(Collected data)
——

-- ==== Sys2Proof/Laws/KeepCapture.lean ====
section
/-! SUPPORT. Each operation of Machine/Capture.lean keeps the device sound and leaves its test access port. -/

namespace Sys2Proof.Machine

variable {j : Jtag} {c : Chip}

theorem Chip.setEng_holds {x0 x1} (h : Chip.Holds j c) : Chip.Holds j (Chip.setEng x0 x1 c) := by
  unfold Chip.setEng
  refine Chip.holds_mk rfl rfl rfl rfl rfl rfl rfl rfl rfl rfl rfl rfl ?_
  exact h

theorem Chip.setFifo_holds {x0 x1} (hn : x1.length ≤ 65536) (h : Chip.Holds j c) : Chip.Holds j (Chip.setFifo x0 x1 c) := by
  unfold Chip.setFifo
  extract_lets v d
  have hd : Chip.Holds j d := Chip.holds_gen h rfl id id id id id id id (bound_tput hn) id id id
  refine Chip.holds_ite (fun _ => Chip.set_holds hd) (fun _ => ?_)
  exact Chip.holds_ite (fun _ => Chip.set_holds hd) (fun _ => hd)

theorem Chip.markLost_holds {x0} (h : Chip.Holds j c) : Chip.Holds j (Chip.markLost x0 c) := by
  unfold Chip.markLost
  refine Chip.holds_mk rfl rfl rfl rfl rfl rfl rfl rfl rfl rfl rfl rfl ?_
  exact h

theorem Chip.countFails_holds {x0 x1} (h : Chip.Holds j c) : Chip.Holds j (Chip.countFails x0 x1 c) := by
  unfold Chip.countFails
  refine Chip.inc_holds ?_
  refine Chip.forAll_holds ?_ ?_
  · intro y0
    intro y1
    intro y2
    refine Chip.addSat_holds ?_
    exact y2
  · exact h

theorem Chip.logFail_holds {x0 x1 x2} (h : Chip.Holds j c) : Chip.Holds j (Chip.logFail x0 x1 x2 c) := by
  unfold Chip.logFail
  extract_lets l l' v d
  refine Chip.holds_ite (fun hn => ?_) (fun _ => h)
  refine Chip.raiseIf_holds ?_
  refine Chip.holds_gen h rfl id id id id id id id id (bound_tput ?_) id id
  simp only [l', List.length_append]
  exact hn

theorem Chip.enterFail_holds {x0 x1} (h : Chip.Holds j c) : Chip.Holds j (Chip.enterFail x0 x1 c) := by
  unfold Chip.enterFail
  extract_lets e q full d
  have hd : Chip.Holds j d := Chip.logFail_holds (Chip.countFails_holds h)
  clear_value d
  refine Chip.holds_ite (fun _ => ?_) (fun hf => ?_)
  · extract_lets v a
    refine Chip.flagEvent_holds (Chip.markLost_holds ?_)
    exact Chip.holds_mk (c := d.inc _) rfl rfl rfl rfl rfl rfl rfl rfl rfl rfl rfl rfl (Chip.inc_holds hd)
  · refine Chip.setFifo_holds ?_ (Chip.holds_mk rfl rfl rfl rfl rfl rfl rfl rfl rfl rfl rfl rfl hd)
    rw [List.length_append, List.length_singleton]
    simp only [full, decide_eq_true_eq] at hf
    omega

theorem Chip.fatMark_holds (h : Chip.Holds j c) : Chip.Holds j (Chip.fatMark c) := by
  unfold Chip.fatMark
  refine Chip.holds_ite (fun p0 => ?_) (fun p0 => ?_)
  · refine Chip.raise_holds ?_
    refine Chip.set_holds ?_
    exact h
  · refine Chip.holds_ite (fun p1 => ?_) (fun p1 => ?_)
    · refine Chip.set_holds ?_
      exact h
    · exact h

theorem Chip.fatInsert_holds {x1 x2 x3 x4} (h : Chip.Holds j c) : Chip.HoldsO j (Chip.fatInsert c x1 x2 x3 x4) := by
  unfold Chip.fatInsert
  extract_lets v0 v1
  split
  · refine Chip.holdsO_some ?_
    refine Chip.holds_mk rfl rfl rfl rfl rfl rfl rfl rfl rfl rfl rfl rfl ?_
    exact h
  · split
    · refine Chip.holdsO_some ?_
      refine Chip.fatMark_holds ?_
      refine Chip.holds_mk rfl rfl rfl rfl rfl rfl rfl rfl rfl rfl rfl rfl ?_
      exact h
    · exact Chip.holdsO_none

theorem Chip.fatReject_holds {x0 x1} (h : Chip.Holds j c) : Chip.Holds j (Chip.fatReject x0 x1 c) := by
  unfold Chip.fatReject
  refine Chip.flagEvent_holds ?_
  refine Chip.set_holds ?_
  refine Chip.inc_holds ?_
  refine Chip.markLost_holds ?_
  exact h

theorem Chip.setWb_holds {x0 x1} (h : Chip.Holds j c) : Chip.Holds j (Chip.setWb x0 x1 c) := by
  unfold Chip.setWb
  refine Chip.holds_mk rfl rfl rfl rfl rfl rfl rfl rfl rfl rfl rfl rfl ?_
  exact h

theorem Chip.flushMark_holds (h : Chip.Holds j c) : Chip.Holds j (Chip.flushMark c) := by
  unfold Chip.flushMark
  refine Chip.holds_ite (fun p0 => ?_) (fun p0 => ?_)
  · exact h
  · refine Chip.holds_mk rfl rfl rfl rfl rfl rfl rfl rfl rfl rfl rfl rfl ?_
    exact h

/-- What a step of the bitmap sink leaves. -/
def BmStep.chip : BmStep → Chip
  | .accepted c => c
  | .waits c => c

theorem Chip.bmOffer_holds {x0 x1} (h : Chip.Holds j c) : Chip.Holds j (Chip.bmOffer c x0 x1).chip := by
  unfold Chip.bmOffer
  extract_lets x y bxw bs base fresh
  split
  · exact h
  · split
    · exact Chip.flagEvent_holds (Chip.inc_holds h)
    · split
      · exact Chip.inc_holds h
      · split
        · exact Chip.holds_mk rfl rfl rfl rfl rfl rfl rfl rfl rfl rfl rfl rfl h
        · split
          · exact Chip.holds_mk rfl rfl rfl rfl rfl rfl rfl rfl rfl rfl rfl rfl h
          · split
            · exact h
            · split
              · exact h
              · split
                · exact Chip.setWb_holds (Chip.holds_mk rfl rfl rfl rfl rfl rfl rfl rfl rfl rfl rfl rfl h)
                · exact Chip.holds_mk rfl rfl rfl rfl rfl rfl rfl rfl rfl rfl rfl rfl h

theorem Chip.dispatch_holds {x0} (h : Chip.Holds j c) : Chip.Holds j (Chip.dispatch x0 c) := by
  unfold Chip.dispatch
  split
  · exact h
  · rename_i w q e
    have hq := bound_tget (d := ([] : List Nat)) (k := x0) (Nat.zero_le _) h.sound.fails
    have e : tget [] x0 c.cap.fifo = w :: q := e
    rw [e, List.length_cons] at hq
    extract_lets s1 f s2 d1 d2
    have h1 : Chip.Holds j d1 := by
      refine Chip.holds_ite (fun _ => h) (fun _ => ?_)
      refine Chip.holds_ite (fun _ => Chip.holds_mk rfl rfl rfl rfl rfl rfl rfl rfl rfl rfl rfl rfl h) (fun _ => ?_)
      split
      · rename_i d hd
        exact Chip.holds_mk rfl rfl rfl rfl rfl rfl rfl rfl rfl rfl rfl rfl (Chip.fatInsert_holds h d hd)
      · refine Chip.holds_ite (fun _ => ?_) (fun _ => Chip.holds_mk rfl rfl rfl rfl rfl rfl rfl rfl rfl rfl rfl rfl h)
        exact Chip.holds_mk rfl rfl rfl rfl rfl rfl rfl rfl rfl rfl rfl rfl (Chip.fatReject_holds h)
    clear_value d1
    have h2 : Chip.Holds j d2 := by
      refine Chip.holds_ite (fun _ => h1) (fun _ => ?_)
      have hb := Chip.bmOffer_holds (x0 := x0) (x1 := w) h1
      split
      · rename_i d hd
        rw [hd] at hb
        exact Chip.flushMark_holds (Chip.holds_mk (c := d) rfl rfl rfl rfl rfl rfl rfl rfl rfl rfl rfl rfl hb)
      · rename_i d hd
        rw [hd] at hb
        exact hb
    clear_value d2
    refine Chip.holds_ite (fun _ => ?_) (fun _ => h2)
    exact Chip.setFifo_holds (by omega) (Chip.holds_mk rfl rfl rfl rfl rfl rfl rfl rfl rfl rfl rfl rfl h2)

theorem Chip.retryHeads_holds (h : Chip.Holds j c) : Chip.Holds j (Chip.retryHeads c) := by
  unfold Chip.retryHeads
  refine Chip.forAll_holds ?_ ?_
  · intro y0
    intro y1
    intro y2
    refine Chip.dispatch_holds ?_
    exact y2
  · exact h

theorem Chip.failDispatch_holds (h : Chip.Holds j c) : Chip.Holds j (Chip.failDispatch c) := by
  unfold Chip.failDispatch
  split
  · exact h
  · refine Chip.dispatch_holds ?_
    refine Chip.holds_mk rfl rfl rfl rfl rfl rfl rfl rfl rfl rfl rfl rfl ?_
    exact h

theorem Chip.fatExpire_holds {x0} (h : Chip.Holds j c) : Chip.Holds j (Chip.fatExpire x0 c) := by
  unfold Chip.fatExpire
  refine Chip.holds_ite (fun p0 => ?_) (fun p0 => ?_)
  · split
    · exact h
    · extract_lets v7 v8
      have w9 : Chip.Holds j v7 := by
        unfold v7
        refine Chip.fatReject_holds ?_
        exact h
      clear_value v7
      refine Chip.dispatch_holds ?_
      refine Chip.holds_mk rfl rfl rfl rfl rfl rfl rfl rfl rfl rfl rfl rfl ?_
      exact w9
  · exact h

theorem Chip.fatTake_holds {x0} (h : Chip.Holds j c) : Chip.Holds j (Chip.fatTake x0 c) := by
  unfold Chip.fatTake
  refine Chip.retryHeads_holds ?_
  refine Chip.fatMark_holds ?_
  refine Chip.holds_mk rfl rfl rfl rfl rfl rfl rfl rfl rfl rfl rfl rfl ?_
  exact h

theorem Chip.bmFail_holds {x0 x1} (h : Chip.Holds j c) : Chip.Holds j (Chip.bmFail x0 x1 c) := by
  unfold Chip.bmFail
  extract_lets v0 v1 v2 v3 v4 v5
  have w6 : Chip.Holds j v1 := by
    unfold v1
    refine Chip.raise_holds ?_
    refine Chip.set_holds ?_
    exact h
  clear_value v1
  have w7 : Chip.Holds j v4 := by
    unfold v4
    refine Chip.holds_mk rfl rfl rfl rfl rfl rfl rfl rfl rfl rfl rfl rfl ?_
    exact w6
  clear_value v4
  have w8 : Chip.Holds j v5 := by
    unfold v5
    refine Chip.forAll_holds ?_ ?_
    · intro y9
      intro y10
      intro y11
      refine Chip.fail_holds ?_
      exact y11
    · exact w7
  clear_value v5
  refine Chip.retryHeads_holds ?_
  exact w8

theorem Chip.flushDone_holds (h : Chip.Holds j c) : Chip.Holds j (Chip.flushDone c) := by
  unfold Chip.flushDone
  refine Chip.holds_ite (fun p0 => ?_) (fun p0 => ?_)
  · extract_lets v1 v2 v3
    have w4 : Chip.Holds j v3 := by
      unfold v3
      refine Chip.holds_mk rfl rfl rfl rfl rfl rfl rfl rfl rfl rfl rfl rfl ?_
      exact h
    clear_value v3
    refine Chip.forAll_holds ?_ ?_
    · intro y5
      intro y6
      intro y7
      refine Chip.ok_holds ?_
      exact y7
    · refine Chip.set_holds ?_
      exact w4
  · exact h

theorem Chip.bmPerformed_holds {x0} (h : Chip.Holds j c) : Chip.Holds j (Chip.bmPerformed x0 c) := by
  unfold Chip.bmPerformed
  split
  · exact h
  · extract_lets v5 v6
    refine Chip.retryHeads_holds ?_
    refine Chip.flushDone_holds ?_
    refine Chip.flushMark_holds ?_
    refine Chip.holds_mk rfl rfl rfl rfl rfl rfl rfl rfl rfl rfl rfl rfl ?_
    exact h

theorem Chip.fatPortLo_holds (h : Chip.Holds j c) : Chip.Holds j (Chip.fatPortLo c).2 := by
  unfold Chip.fatPortLo
  extract_lets v0 v1
  refine Chip.holds_pair ?_
  refine Chip.holds_mk rfl rfl rfl rfl rfl rfl rfl rfl rfl rfl rfl rfl ?_
  exact h

theorem Chip.fatPortHi_holds (h : Chip.Holds j c) : Chip.Holds j (Chip.fatPortHi c).2 := by
  unfold Chip.fatPortHi
  refine Chip.holds_pair ?_
  refine Chip.holds_ite (fun p0 => ?_) (fun p0 => ?_)
  · refine Chip.set_holds ?_
    exact h
  · exact h

theorem Chip.clearBits_holds {x0 x1} (h : Chip.Holds j c) : Chip.Holds j (Chip.clearBits x0 x1 c) := by
  unfold Chip.clearBits
  refine Chip.forAll_holds ?_ ?_
  · intro y0
    intro y1
    intro y2
    refine Chip.holds_ite (fun p3 => ?_) (fun p3 => ?_)
    · refine Chip.set_holds ?_
      exact y2
    · exact y2
  · exact h

theorem Chip.capCntClr_holds {x0 x1} (h : Chip.Holds j c) : Chip.Holds j (Chip.capCntClr x0 x1 c) := by
  unfold Chip.capCntClr
  extract_lets v0
  have w1 : Chip.Holds j v0 := by
    unfold v0
    refine Chip.clearBits_holds ?_
    exact h
  clear_value v0
  refine Chip.holds_ite (fun p2 => ?_) (fun p2 => ?_)
  · refine Chip.clear_holds ?_
    exact w1
  · exact w1

theorem Chip.writeBm_holds {x0 x1 x2} (h : Chip.Holds j c) : Chip.Holds j (Chip.writeBm x0 x1 x2 c).2 := by
  unfold Chip.writeBm
  extract_lets v0
  refine Chip.holds_ite_snd (fun p1 => ?_) (fun p1 => ?_)
  · refine Chip.holds_pair ?_
    exact h
  · refine Chip.holds_ite_snd (fun p2 => ?_) (fun p2 => ?_)
    · refine Chip.holds_pair ?_
      exact h
    · refine Chip.holds_pair ?_
      refine Chip.set_holds ?_
      refine Chip.set_holds ?_
      refine Chip.set_holds ?_
      refine Chip.set_holds ?_
      exact h

theorem cmdCapStatus_holds {x0 x1} (h : Chip.Holds j c) : Chip.Holds j (Cmd.run cmdCapStatus x0 x1 c) := by
  dsimp -zeta only [cmdCapStatus, Cmd.plain]
  extract_lets v0
  refine Chip.ok_holds ?_
  exact h

theorem cmdCapConfig_holds {x0 x1} (h : Chip.Holds j c) : Chip.Holds j (Cmd.run cmdCapConfig x0 x1 c) := by
  dsimp -zeta only [cmdCapConfig, Cmd.plain]
  extract_lets v0 v1 v2 v3 v4
  have w5 : Chip.Holds j v2 := by
    unfold v2
    refine Chip.writeBm_holds ?_
    exact h
  clear_value v2
  have w6 : Chip.Holds j v4 := by
    unfold v4
    refine Chip.set_holds ?_
    refine Chip.set_holds ?_
    refine Chip.set_holds ?_
    refine Chip.set_holds ?_
    refine Chip.set_holds ?_
    exact w5
  clear_value v4
  refine Chip.holds_ite (fun p7 => ?_) (fun p7 => ?_)
  · refine Chip.fail_holds ?_
    exact h
  · refine Chip.holds_ite (fun p8 => ?_) (fun p8 => ?_)
    · refine Chip.fail_holds ?_
      exact h
    · refine Chip.ok_holds ?_
      exact w6

theorem Chip.capClearEng_holds {x0} (h : Chip.Holds j c) : Chip.Holds j (Chip.capClearEng x0 c) := by
  unfold Chip.capClearEng
  refine Chip.clear_holds ?_
  refine Chip.capCntClr_holds ?_
  exact h

theorem cmdCapClear_holds {x0 x1} (h : Chip.Holds j c) : Chip.Holds j (Cmd.run cmdCapClear x0 x1 c) := by
  dsimp -zeta only [cmdCapClear, Cmd.plain]
  extract_lets what ks d1 d2 s3 d3 s4 d4
  refine Chip.holds_ite (fun _ => Chip.fail_holds h) (fun _ => ?_)
  refine Chip.holds_ite (fun _ => Chip.fail_holds h) (fun _ => ?_)
  have h1 : Chip.Holds j d1 := Chip.holds_ite (fun _ => Chip.forAll_holds (fun _ _ h => Chip.capClearEng_holds h) h) (fun _ => h)
  clear_value d1
  have h2 : Chip.Holds j d2 := Chip.holds_ite (fun _ => Chip.forAll_holds (fun _ _ h =>
    Chip.holds_gen h rfl id id id id id id id id bound_tdel id id) h1) (fun _ => h1)
  clear_value d2
  have h3 : Chip.Holds j d3 := Chip.holds_ite (fun _ => Chip.fatMark_holds
    (Chip.holds_mk rfl rfl rfl rfl rfl rfl rfl rfl rfl rfl rfl rfl h2)) (fun _ => h2)
  clear_value d3
  have h4 : Chip.Holds j d4 := Chip.holds_ite (fun _ => Chip.holds_mk rfl rfl rfl rfl rfl rfl rfl rfl rfl rfl rfl rfl h3) (fun _ => h3)
  clear_value d4
  exact Chip.ok_holds h4

theorem cmdCapBmFlush_holds {x0 x1} (h : Chip.Holds j c) : Chip.Holds j (Cmd.run cmdCapBmFlush x0 x1 c) := by
  dsimp -zeta only [cmdCapBmFlush, Cmd.plain]
  extract_lets v0 v1
  have w2 : Chip.Holds j v0 := by
    unfold v0
    refine Chip.interim_holds ?_
    exact h
  clear_value v0
  refine Chip.flushDone_holds ?_
  refine Chip.flushMark_holds ?_
  refine Chip.holds_mk rfl rfl rfl rfl rfl rfl rfl rfl rfl rfl rfl rfl ?_
  exact w2

theorem cmdCapBmZero_holds {x0 x1} (h : Chip.Holds j c) : Chip.Holds j (Cmd.run cmdCapBmZero x0 x1 c) := by
  dsimp -zeta only [cmdCapBmZero, Cmd.plain]
  extract_lets v0 v1 v2 v3 v4
  have w5 : Chip.Holds j v2 := by
    unfold v2
    refine Chip.interim_holds ?_
    exact h
  clear_value v2
  refine Chip.holds_ite (fun p6 => ?_) (fun p6 => ?_)
  · refine Chip.fail_holds ?_
    exact h
  · refine Chip.holds_ite (fun p7 => ?_) (fun p7 => ?_)
    · refine Chip.fail_holds ?_
      exact h
    · refine Chip.retryHeads_holds ?_
      refine Chip.flushDone_holds ?_
      refine Chip.holds_mk rfl rfl rfl rfl rfl rfl rfl rfl rfl rfl rfl rfl ?_
      exact w5

theorem cmdCapFflRead_holds {x0 x1} (h : Chip.Holds j c) : Chip.Holds j (Cmd.run cmdCapFflRead x0 x1 c) := by
  dsimp -zeta only [cmdCapFflRead, Cmd.plain]
  refine Chip.ok_holds ?_
  exact h

theorem cmdCapFatRead_holds {x0 x1} (h : Chip.Holds j c) : Chip.Holds j (Cmd.run cmdCapFatRead x0 x1 c) := by
  dsimp -zeta only [cmdCapFatRead, Cmd.plain]
  extract_lets v0 v1 v2
  refine Chip.ok_holds ?_
  exact h

theorem cmdCapLostRead_holds {x0 x1} (h : Chip.Holds j c) : Chip.Holds j (Cmd.run cmdCapLostRead x0 x1 c) := by
  dsimp -zeta only [cmdCapLostRead, Cmd.plain]
  refine Chip.ok_holds ?_
  exact h

end Sys2Proof.Machine
end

——

# TASK REQUIREMENTS
With "cmdCapLostRead" as the word to match, copy each line of the records that has it.

# RESULT FOR THIS TASK
theorem cmdCapLostRead_holds {x0 x1} (h : Chip.Holds j c) : Chip.Holds j (Cmd.run cmdCapLostRead x0 x1 c) := by
  dsimp -zeta only [cmdCapLostRead, Cmd.plain]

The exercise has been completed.